**Exercise description:**
Show each line of the data below that has the string "false" in it.
═══ Data supplied ═══
def execAuth (port : Bool) (mac : BitVec 48) (pdu : List Byte) (durable : Bool) (s : State) : Host.Outcome State Fault Refusal :=
  .next (match parseOpen 0x12 pdu with
    | none => if (parsePdu pdu).isNone then s.dropFrame else s
    | some p =>
      match s.cold.openings.find? fun x => x.num == p.session && x.port == port.toNat && x.mac == mac.toNat with
      | none => s.sendPdu port.toNat mac.toNat (openPdu 0x13 p.session 9 [])
      | some o =>
        let s1 := s.modCold fun c => { c with openings := c.openings.filter fun x => x.num != o.num }
        let k := (s.roleKey o.role).getD []
        let m := s.openMsg o
        if (s.roleKey o.role).isSome && p.payload == hmac256 k ([0x49, 0x54, 0x4E, 0x56, 0x2D, 0x41] ++ m) then
          let ks := hmac256 k ([0x49, 0x54, 0x4E, 0x56, 0x2D, 0x53] ++ o.ns ++ o.nm ++ toBytes 2 o.num)
          (s1.modCold fun c => { c with sessions := c.sessions ++
            [⟨o.num, o.role, o.port, o.mac, ks, 0, [], 0, [], s.stc.sec⟩] }).sendPdu port.toNat mac.toNat
            (openPdu 0x13 o.num 0 (hmac256 k ([0x49, 0x54, 0x4E, 0x56, 0x2D, 0x4D] ++ m)))
        else
          let rec' : AuditIn := ⟨o.role, 8, o.num, 0x010010, tBlob, port.toNat, false, [], []⟩
          let s2 := if durable then s1.auditAppend rec' else s1.auditLost
          (s2.authFail o.role).sendPdu port.toNat mac.toNat (openPdu 0x13 o.num 8 []))

/-- No AUTH within 1 s of the CHALLENGE. -/
def execAuthTimeout (session : BitVec 16) (s : State) : Host.Outcome State Fault Refusal :=
  .next (s.modCold fun c => { c with openings := c.openings.filter fun x => x.num != session.toNat })

/-- The Lockout Time has passed. -/
def execLockoutEnd (role : BitVec 3) (s : State) : Host.Outcome State Fault Refusal :=
  .next (s.modCold fun c => { c with locked := c.locked.filter (· != role.toNat) })

/-- CLOSE, under the session's MAC. DEDUCED: log 82. -/
def execClose (port : Bool) (mac : BitVec 48) (pdu : List Byte) (s : State) : Host.Outcome State Fault Refusal :=
  .next (match parsePdu pdu with
    | none => s.dropFrame
    | some (p, tag) =>
      if s.cold.sessions.any fun x => p.kind == 0x14 && x.num == p.session && x.port == port.toNat && x.mac == mac.toNat &&
          tag == macOf x.ks p.bytes then
        s.closeSessions fun x => x.num == p.session
      else s)

/-- The Idle Timeout has passed without a valid request. -/
def execSessionIdleTimeout (session : BitVec 16) (s : State) : Host.Outcome State Fault Refusal :=
  .next (s.closeSessions fun x => x.num == session.toNat)

/-! ## Management ports (R546, R547) -/

def execManagementPortLinkDown (port : Bool) (s : State) : Host.Outcome State Fault Refusal :=
  .next ((s.modCold fun c => if port then { c with link1 := false } else { c with link0 := false }).fault
    blkColdframe clsCorrected 0x0D06 0 0)

def execManagementPortLinkUp (port : Bool) (s : State) : Host.Outcome State Fault Refusal :=
  .next (s.modCold fun c => if port then { c with link1 := true } else { c with link0 := true })

end Sys2Proof.Machine
end

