-- ==== Sys2Proof/Machine/Services.lean ====
section
/-! DEFINITION. Rootstock's service calls, each from the entry that SECALL made to the ERET that returns
(07 R168, R178, R187-R190, R566; 11 R282; 17 R468; 20 R531). -/

namespace Sys2Proof.Machine

/-! ## The call and its return -/

/-- Does thread `m` stand at Rootstock's SECALL entry, able to go on (R86)? -/
def State.called (s : State) (m : Nat) : Bool :=
  let a := (s.thr m).cur
  s.canRun m && !s.stalled && a.pl == 3 && fld (a.srv 0x42) 7 0 == 0x13 && bit (a.srv 0x42) 63 && !bit (a.srv 0x42) 8 &&
    a.pc == a.srv 0x46 + 0x1300

/-- The caller's level (R187). -/
def State.callerLvl (s : State) (m : Nat) : Nat := fld ((s.thr m).cur.srv 0x41) 15 14

/-- What a service answers: its status, its results from g2 on, the state it leaves; none while it waits. -/
abbrev Served := Option (Nat × List W64 × State)

def served (s : State) (status : Nat) (res : List W64 := []) : Served := some (status, res, s)

/-- The results in g1 to g7, the others cleared (R36, R86). -/
def Arch.results (a : Arch) (status : Nat) (res : List W64) : Arch :=
  (List.range 6).foldl (fun a i => a.setG (i + 2) (res.getD i 0)) (a.setG 1 (BitVec.ofNat 64 status))

/-- Rootstock's ERET with the results; the original state `s` where its fill must wait. -/
def State.serviceReturn (s s1 : State) (m status : Nat) (res : List W64) : State :=
  let a := (s1.thr m).cur.results status res
  match eretBody m a s1 with
  | .ok (a2, s2) => ((s2.modThr m fun t => t.retire a2).hardenThr m).fatalReturn m 3
  | .error (.poison l s2) => s2.consumePoison m l
  | .error _ => s

/-- Service `n` of lowest level `lvl`: thread `m` and its PID, and g2, g3, g4 (R187, R190). DEDUCED: log 117. -/
def State.service (s : State) (m n lvl : Nat) (f : Nat → W64 → W64 → W64 → State → Served) : State :=
  let s1 := s.hardenThr m
  let a := (s1.thr m).cur
  if !s.called m || a.g 1 != BitVec.ofNat 64 n then s
  else if s1.callerLvl m < lvl then s.serviceReturn s1 m 2 []
  else match f a.pid (a.g 2) (a.g 3) (a.g 4) s1 with
    | none => s
    | some (st, res, s2) => s.serviceReturn s2 m st res

/-- The service numbers of R190. -/
def serviceNumbers : List Nat :=
  [0x00, 0x01, 0x10, 0x11, 0x12, 0x13, 0x20, 0x21, 0x22, 0x23, 0x24, 0x25, 0x30, 0x31, 0x40, 0x50, 0x51, 0x60, 0x61, 0x70]

/-- A number that is no service is answered with 0x01 here too (R188). DEDUCED: log 116. -/
def execVersion (t : ThreadId) (s : State) : Host.Outcome State Fault Refusal :=
  let m := t.val
  .next (
    if s.called m && !serviceNumbers.contains ((s.thr m).cur.g 1).toNat then s.serviceReturn (s.hardenThr m) m 1 []
    else s.service m 0 0 fun _ _ _ _ s => served s 0 [Config.rootstockVersion, s.regRead .rstCsver []])

/-! ## Granules and runs (R189) -/

def granules (first n : Nat) : List Nat := (List.range n).map (first + ·)

/-- The entry of granule `g`. -/
def State.granule (s : State) (g : Nat) : W64 := s.potEntry (g * 0x10000)

/-- Granules whose OWNER is the partition. -/
def State.granulesOwned (s : State) (p : Nat) : Nat :=
  ((List.range (s.dram / 0x10000)).filter fun g => fld (s.granule g) 63 58 == p).length

/-- The physical cores of a partition, and the one of its logical core `l`. -/
def State.coresOf (s : State) (p : Nat) : List Nat := (List.range 56).filter fun c => (s.thr (2 * c)).cur.pid == p
def State.coreFor (s : State) (p l : Nat) : Option Nat := (s.coresOf p).find? fun c => s.lcoreOf c == l

/-- "Logical cores" and "granules owned" are read as counts. DEDUCED: log 118. -/
def execPartitionInformation (t : ThreadId) (s : State) : Host.Outcome State Fault Refusal :=
  .next (s.service t.val 0x01 1 fun p _ _ _ s =>
    served s 0 [BitVec.ofNat 64 p, BitVec.ofNat 64 (s.coresOf p).length, BitVec.ofNat 64 (s.granulesOwned p)])

/-- Owner, then state, of one granule as the Normal World may use it (R171, R189). DEDUCED: log 120. -/
def State.granuleStatus (s : State) (p a : Nat) : Nat :=
  let e := s.potEntry a
  let st := fld e 56 54
  if !s.isDram a then 3
  else if !(fld e 63 58 == p || (st == potShared && fld e 53 48 == p)) || bit e 57 then 4
  else if st == potOwned || st == potWindow || st == potShared then 0 else 5

def execGranuleQuery (t : ThreadId) (s : State) : Host.Outcome State Fault Refusal :=
  .next (s.service t.val 0x20 1 fun p a _ _ s =>
    match s.granuleStatus p a.toNat with
    | 0 => served s 0 [s.potEntry a.toNat]
    | k => served s k)

/-- A run's form (R190). -/
def State.runForm (s : State) (a n : W64) : Bool :=
  a.toNat % 0x10000 == 0 && decide (1 ≤ n.toNat) && decide (n.toNat ≤ 0x10000) && decide (a.toNat + n.toNat * 0x10000 ≤ s.dram)

/-- Every granule of a run checked for its owner and world, then for its state (R189). -/
def State.runStatus (s : State) (p first n : Nat) (states : List Nat) : Nat :=
  let gs := granules first n
  if gs.any fun g => fld (s.granule g) 63 58 != p || bit (s.granule g) 57 then 4
  else if gs.any fun g => !states.contains (fld (s.granule g) 56 54) then 5
  else 0

/-- Rootstock's POT command over a run and its completion with every holder's acknowledgement (R174-R176);
none while the POT unit is busy or a store checked under the old entries is not home yet. DEDUCED: log 124. -/
def State.potSet (s : State) (owner st owner2 first n : Nat) : Option State :=
  let v := pack [(63, 58, owner), (56, 54, st), (53, 48, owner2), (47, 16, first), (15, 0, n - 1)]
  if s.rf .potCmdstat [] 1 0 = 1 ∨ !s.potDrained v then none
  else
    let s1 := (s.cfgw .potCmd [] v).potCommand v
    if s1.rf .potCmdstat [] 1 0 = 1 then some (s1.potAcked v) else some s1

/-- The generation that the first granule of a run has (R282). -/
def State.runGen (s : State) (first : Nat) : Nat := fld (s.granule first) 47 32

/-- A run leaves a partition's registered runs; what lies outside it stays registered (R282). DEDUCED: log 121. -/
def unrun (p first n : Nat) (rs : List WinRun) : List WinRun :=
  rs.flatMap fun r =>
    if r.pid ≠ p ∨ r.first + r.num ≤ first ∨ first + n ≤ r.first then [r]
    else (if r.first < first then [{ r with num := first - r.first }] else []) ++
      (if first + n < r.first + r.num then [{ r with first := first + n, num := r.first + r.num - (first + n) }] else [])

def State.dropRun (s : State) (p first n : Nat) : State := s.modTrl fun t => { t with runs := unrun p first n t.runs }

/-- The run recorded with Trellis for a partition, with its new GEN. -/
def State.addRun (s : State) (p first n : Nat) : State :=
  (s.dropRun p first n).modTrl fun t => { t with runs := t.runs ++ [⟨p, first, n, s.runGen first⟩] }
═══
**Final answer:**
          let rec' : AuditIn := ⟨o.role, 8, o.num, 0x010010, tBlob, port.toNat, false, [], []⟩
  .next ((s.modCold fun c => if port then { c with link1 := false } else { c with link0 := false }).fault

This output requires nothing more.